What the opinion is, and the speculation is, is that this is what the feature kicks off when it sends over input data to MS's servers for advanced "spellchecking", much like what I speculate Grammarly does too. Either that, or these services have some proprietary language engine that they'd rather keep on their own premises, because why put your moat out there if you don't strictly have to.
Technologically speaking, at this point it might be possible to do this locally, on-device now. This further didn't use to be the case I believe (although I do not have sources on this), and so this would be another reason why you'd send people's inputs to the shadow realm.
It's further pretty hard to write like this, but I still prefer it over getting trivially checkmated by ill meaning people, and over being misinterpreted silently and that causing issues downstream. It's at this point an instinctual defense mechanism, that I've grown to organically develop in the low-trust environments that are forums like this.
I 100% agree with the principle, but (regrettably) in practice you can't do this in a lot of places where the community is critical (which isn't a bad thing by itself) but doesn't call out/downvote/moderate bad criticism (which is bad).

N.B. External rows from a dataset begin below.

-- ==== Sys2Proof/Machine/Sha.lean ====
section
/-! DEFINITION. SHA-384 of FIPS 180-4, the hash of patches and attestation (R219, R220). -/

namespace Sys2Proof.Machine.Sha

/-- The round constants: the first 64 bits of the fractional parts of the cube roots of the first eighty primes.
Assumption 94, PRESUMED. -/
def round : List (BitVec 64) :=
  [
    0x428a2f98d728ae22#64, 0x7137449123ef65cd#64, 0xb5c0fbcfec4d3b2f#64, 0xe9b5dba58189dbbc#64, 0x3956c25bf348b538#64,
    0x59f111f1b605d019#64, 0x923f82a4af194f9b#64, 0xab1c5ed5da6d8118#64, 0xd807aa98a3030242#64, 0x12835b0145706fbe#64,
    0x243185be4ee4b28c#64, 0x550c7dc3d5ffb4e2#64, 0x72be5d74f27b896f#64, 0x80deb1fe3b1696b1#64, 0x9bdc06a725c71235#64,
    0xc19bf174cf692694#64, 0xe49b69c19ef14ad2#64, 0xefbe4786384f25e3#64, 0x0fc19dc68b8cd5b5#64, 0x240ca1cc77ac9c65#64] ++ [
    0x2de92c6f592b0275#64, 0x4a7484aa6ea6e483#64, 0x5cb0a9dcbd41fbd4#64, 0x76f988da831153b5#64, 0x983e5152ee66dfab#64,
    0xa831c66d2db43210#64, 0xb00327c898fb213f#64, 0xbf597fc7beef0ee4#64, 0xc6e00bf33da88fc2#64, 0xd5a79147930aa725#64,
    0x06ca6351e003826f#64, 0x142929670a0e6e70#64, 0x27b70a8546d22ffc#64, 0x2e1b21385c26c926#64, 0x4d2c6dfc5ac42aed#64,
    0x53380d139d95b3df#64, 0x650a73548baf63de#64, 0x766a0abb3c77b2a8#64, 0x81c2c92e47edaee6#64, 0x92722c851482353b#64] ++ [
    0xa2bfe8a14cf10364#64, 0xa81a664bbc423001#64, 0xc24b8b70d0f89791#64, 0xc76c51a30654be30#64, 0xd192e819d6ef5218#64,
    0xd69906245565a910#64, 0xf40e35855771202a#64, 0x106aa07032bbd1b8#64, 0x19a4c116b8d2d0c8#64, 0x1e376c085141ab53#64,
    0x2748774cdf8eeb99#64, 0x34b0bcb5e19b48a8#64, 0x391c0cb3c5c95a63#64, 0x4ed8aa4ae3418acb#64, 0x5b9cca4f7763e373#64,
    0x682e6ff3d6b2b8a3#64, 0x748f82ee5defb2fc#64, 0x78a5636f43172f60#64, 0x84c87814a1f0ab72#64, 0x8cc702081a6439ec#64] ++ [
    0x90befffa23631e28#64, 0xa4506cebde82bde9#64, 0xbef9a3f7b2c67915#64, 0xc67178f2e372532b#64, 0xca273eceea26619c#64,
    0xd186b8c721c0c207#64, 0xeada7dd6cde0eb1e#64, 0xf57d4f7fee6ed178#64, 0x06f067aa72176fba#64, 0x0a637dc5a2c898a6#64,
    0x113f9804bef90dae#64, 0x1b710b35131c471b#64, 0x28db77f523047d84#64, 0x32caab7b40c72493#64, 0x3c9ebe0a15c9bebc#64,
    0x431d67c49c100d4c#64, 0x4cc5d4becb3e42b6#64, 0x597f299cfc657e2a#64, 0x5fcb6fab3ad6faec#64, 0x6c44198c4a475817#64]

/-- The initial hash value: the first 64 bits of the fractional parts of the square roots of the ninth to sixteenth primes.
Assumption 94, PRESUMED. -/
def initial : List (BitVec 64) :=
  [
    0xcbbb9d5dc1059ed8#64, 0x629a292a367cd507#64, 0x9159015a3070dd17#64, 0x152fecd8f70e5939#64, 0x67332667ffc00b31#64,
    0x8eb44a8768581511#64, 0xdb0c2e0d64f98fa7#64, 0x47b5481dbefa4fa4#64]

def bigSigma0 (x : BitVec 64) : BitVec 64 := x.rotateRight 28 ^^^ x.rotateRight 34 ^^^ x.rotateRight 39
def bigSigma1 (x : BitVec 64) : BitVec 64 := x.rotateRight 14 ^^^ x.rotateRight 18 ^^^ x.rotateRight 41
def smallSigma0 (x : BitVec 64) : BitVec 64 := x.rotateRight 1 ^^^ x.rotateRight 8 ^^^ x >>> 7
def smallSigma1 (x : BitVec 64) : BitVec 64 := x.rotateRight 19 ^^^ x.rotateRight 61 ^^^ x >>> 6
def choose (x y z : BitVec 64) : BitVec 64 := (x &&& y) ^^^ (~~~x &&& z)
def majority (x y z : BitVec 64) : BitVec 64 := (x &&& y) ^^^ (x &&& z) ^^^ (y &&& z)

/-- A word of a block, its first byte highest. -/
def word (bs : List Byte) : BitVec 64 := BitVec.ofNat 64 (bs.foldl (fun n b => n * 256 + b.toNat) 0)

/-- The message schedule with so many more words, the newest first. -/
def schedule : Nat → List (BitVec 64) → List (BitVec 64)
  | 0, l => l
  | n + 1, l =>
    let at' (k : Nat) : BitVec 64 := l.getD k 0
    schedule n ((smallSigma1 (at' 1) + at' 6 + smallSigma0 (at' 14) + at' 15) :: l)

/-- One round on the eight working words. -/
def step (s : List (BitVec 64)) (k w : BitVec 64) : List (BitVec 64) :=
  match s with
  | [a, b, c, d, e, f, g, h] =>
    let t1 := h + bigSigma1 e + choose e f g + k + w
    let t2 := bigSigma0 a + majority a b c
    [t1 + t2, a, b, c, d + t1, e, f, g]
  | _ => s

/-- A block of 128 bytes taken into the hash value. -/
def block (h : List (BitVec 64)) (bs : List Byte) : List (BitVec 64) :=
  let ws := (List.range 16).map fun k => word ((bs.drop (8 * k)).take 8)
  let all := (schedule 64 ws.reverse).reverse
  let out := (round.zip all).foldl (fun s p => step s p.1 p.2) h
  (h.zip out).map fun p => p.1 + p.2

/-- So many blocks. -/
def blocks : Nat → List (BitVec 64) → List Byte → List (BitVec 64)
  | 0, h, _ => h
  | n + 1, h, bs => blocks n (block h (bs.take 128)) (bs.drop 128)

/-- The padding: a one bit, zeros, and the length in bits as 16 bytes, highest first. -/
def pad (bs : List Byte) : List Byte :=
  let zeros := (239 - bs.length % 128) % 128
  let bits := bs.length * 8
  bs ++ 0x80#8 :: List.replicate zeros 0 ++ (List.range 16).map fun k => BitVec.ofNat 8 (bits / 256 ^ (15 - k))

end Sys2Proof.Machine.Sha

namespace Sys2Proof.Machine

/-- SHA-384 of a byte string, first byte highest. -/
def sha384 (bs : List Byte) : BitVec 384 :=
  let m := Sha.pad bs
  BitVec.ofNat 384 (((Sha.blocks (m.length / 128) Sha.initial m).take 6).foldl (fun n w => n * 2 ^ 64 + w.toNat) 0)

end Sys2Proof.Machine
end

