-- ==== Sys2Proof/Machine/Device.lean ====
section
/-! DEFINITION. The rest of the device: patches and attestation, the deadlock probe, migration, debug control, registers, reset,
power and telemetry (R149, R197 to R200, R211, R217, R219 to R221). -/

namespace Sys2Proof.Machine

/-! ## Patches and attestation (R219, R220) -/

/-- A byte string as a number holds it, first byte highest. -/
def beBytes (n v : Nat) : List Byte := (leBytes n v).reverse

/-- An image that passes: its version and the hash of header, appendix and body. -/
def patchOk (bs : List Byte) : Option (Nat × BitVec 384) :=
  let f (off n : Nat) : Nat := leNat ((bs.drop off).take n)
  let zero (off n : Nat) : Bool := ((bs.drop off).take n).all fun b => b == 0
  let body := f 8 8
  let signed := bs.take (176 + body)
  let key := (bs.drop 64).take 97
  if bs.length = 272 + body && f 0 4 = 0x46595450 && f 16 4 = 112 && zero 20 44 && f 64 1 = 4 && zero 161 15 &&
      sha384 key = Config.fusedKeyHash && ecdsaVerifies key signed (bs.drop (176 + body)) &&
      decide (Config.fusedMinVersion ≤ f 4 4) then some (f 4 4, sha384 signed)
  else none

/-- Bytes at a physical address. -/
def State.physBytes (s : State) (pa n : Nat) : List Byte := (List.range n).map fun k => s.byte (pa + k)

/-- PATCH.LOAD: an image too short to be one is judged before it is read, and where the output cannot be written no patch is loaded.
Assumption 108, DESIGN CHOICE. -/
def execPatchLoad (c : Cmd) (s : State) : Out :=
  command c (.patchLoad c) .mgmt s fun s =>
    let pa := cmdArg c 0 8
    let n := cmdArg c 8 8
    if !cmdOnly c [(0, 24)] then s.endCmd c.win stBadArg 0
    else if n < 272 then s.endCmd c.win stSigFail 0
    else if !s.physOk pa n then s.endCmd c.win stFault 0
    else
      let bs := s.physBytes pa n
      let s := s.hubRead pa n
      match patchOk bs with
      | none => s.endCmd c.win stSigFail 0
      | some (v, h) =>
        match s.output .mgmt (cmdArg c 16 8) (leBytes 4 v ++ leBytes 4 (s.patches.length + 1)) with
        | (s, false) => s.endCmd c.win stFault 0
        | (s, true) => { s with patches := s.patches ++ [(⟨v, h⟩ : Patch)] }.endCmd c.win stOk (v % 2 ^ 16)

/-- The chain hash of the loaded patches. -/
def chainHash (ps : List Patch) : List Byte :=
  if ps.isEmpty then leBytes 48 0
  else beBytes 48 (sha384 (ps.flatMap fun p => beBytes 48 p.hash.toNat ++ leBytes 4 p.version)).toNat

/-- Bytes 0 to 415 of the report. -/
def State.report (s : State) (c : Cmd) : List Byte :=
  let fuses := (List.range Config.numCores).map (fun k => BitVec.ofNat 8 (s.core k).fuse) ++ leBytes 4 Config.fusedMinVersion
  let dies := [0, 1, 2, 3].map s.die
  leBytes 4 1 ++ leBytes 4 512 ++ beBytes 48 Config.romHash.toNat ++ chainHash s.patches ++ leBytes 4 s.patches.length ++
  leBytes 4 ((s.patches.getLast?.map Patch.version).getD 0) ++ beBytes 48 Config.fusedKeyHash.toNat ++
  beBytes 48 (sha384 fuses).toNat ++ leBytes 1 s.partCode ++
  leBytes 1 (match c.win with
    | .mgmt => 0xFF
    | .ctx id => id) ++
  leBytes 1 (s.domain.getD 0xFF) ++ leBytes 1 0 ++ (dies.flatMap fun d => leBytes 4 d.shut.toNat) ++ leBytes 4 0 ++
  (dies.flatMap fun d => leBytes 8 d.slen.toNat ++ leBytes 8 d.mode) ++ c.args.take 32 ++ leBytes 8 s.time.toNat ++ leBytes 80 0

/-- ATTEST: the signed report goes to a physical address. -/
def execAttest (c : Cmd) (s : State) : Out :=
  command c (.attest c) .either s fun s =>
    if !cmdOnly c [(0, 40)] then s.endCmd c.win stBadArg 0
    else
      let r := s.report c
      match s.output .mgmt (cmdArg c 32 8) (r ++ beBytes 96 (Config.deviceSign r).toNat) with
      | (s, true) => s.endCmd c.win stOk 512
      | (s, false) => s.endCmd c.win stFault 0

/-! ## The deadlock probe (R200) -/

/-- The groups of a context, by team and index, that live. -/
def State.groupsOf (s : State) (ctx : Nat) : List (Nat × Nat) :=
  (List.range s.teams.length).flatMap fun ti => match s.teams[ti]? with
    | some t =>
      if t.phase != .ended && s.ctxOf t == ctx then
        (List.range t.groups.length).filterMap fun gi => match t.groups[gi]? with
          | some g => if g.ended then none else some (ti, gi)
          | none => none
      else []
    | none => []

/-- The instructions that each of them has issued. -/
def State.issuedCounts (s : State) (ctx : Nat) : List ((Nat × Nat) × Nat) :=
  (s.groupsOf ctx).map fun (ti, gi) => ((ti, gi), ((s.group? ti gi).map Group.issued).getD 0)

I can't count the number of times on HN that I've seen responses to posts that took advantage of the poster not writing defensively to emotionally attack them in ways that absolutely break the HN guidelines, and weren't flagged or downvoted. And on other sites, like Reddit, it's just the norm.
The defensive writing will continue until morals improve.
> By default, Microsoft Edge provides spelling and grammar checking using Microsoft Editor. When using Microsoft Editor, Microsoft Edge sends your typed text and a service token to a Microsoft cloud service over a secure HTTPS connection. The service token doesn't contain any user-identifiable information. A Microsoft cloud service then processes the text to detect spelling and grammar errors in your text. All your typed text that's sent to Microsoft is deleted immediately after processing occurs. No data is stored for any period of time.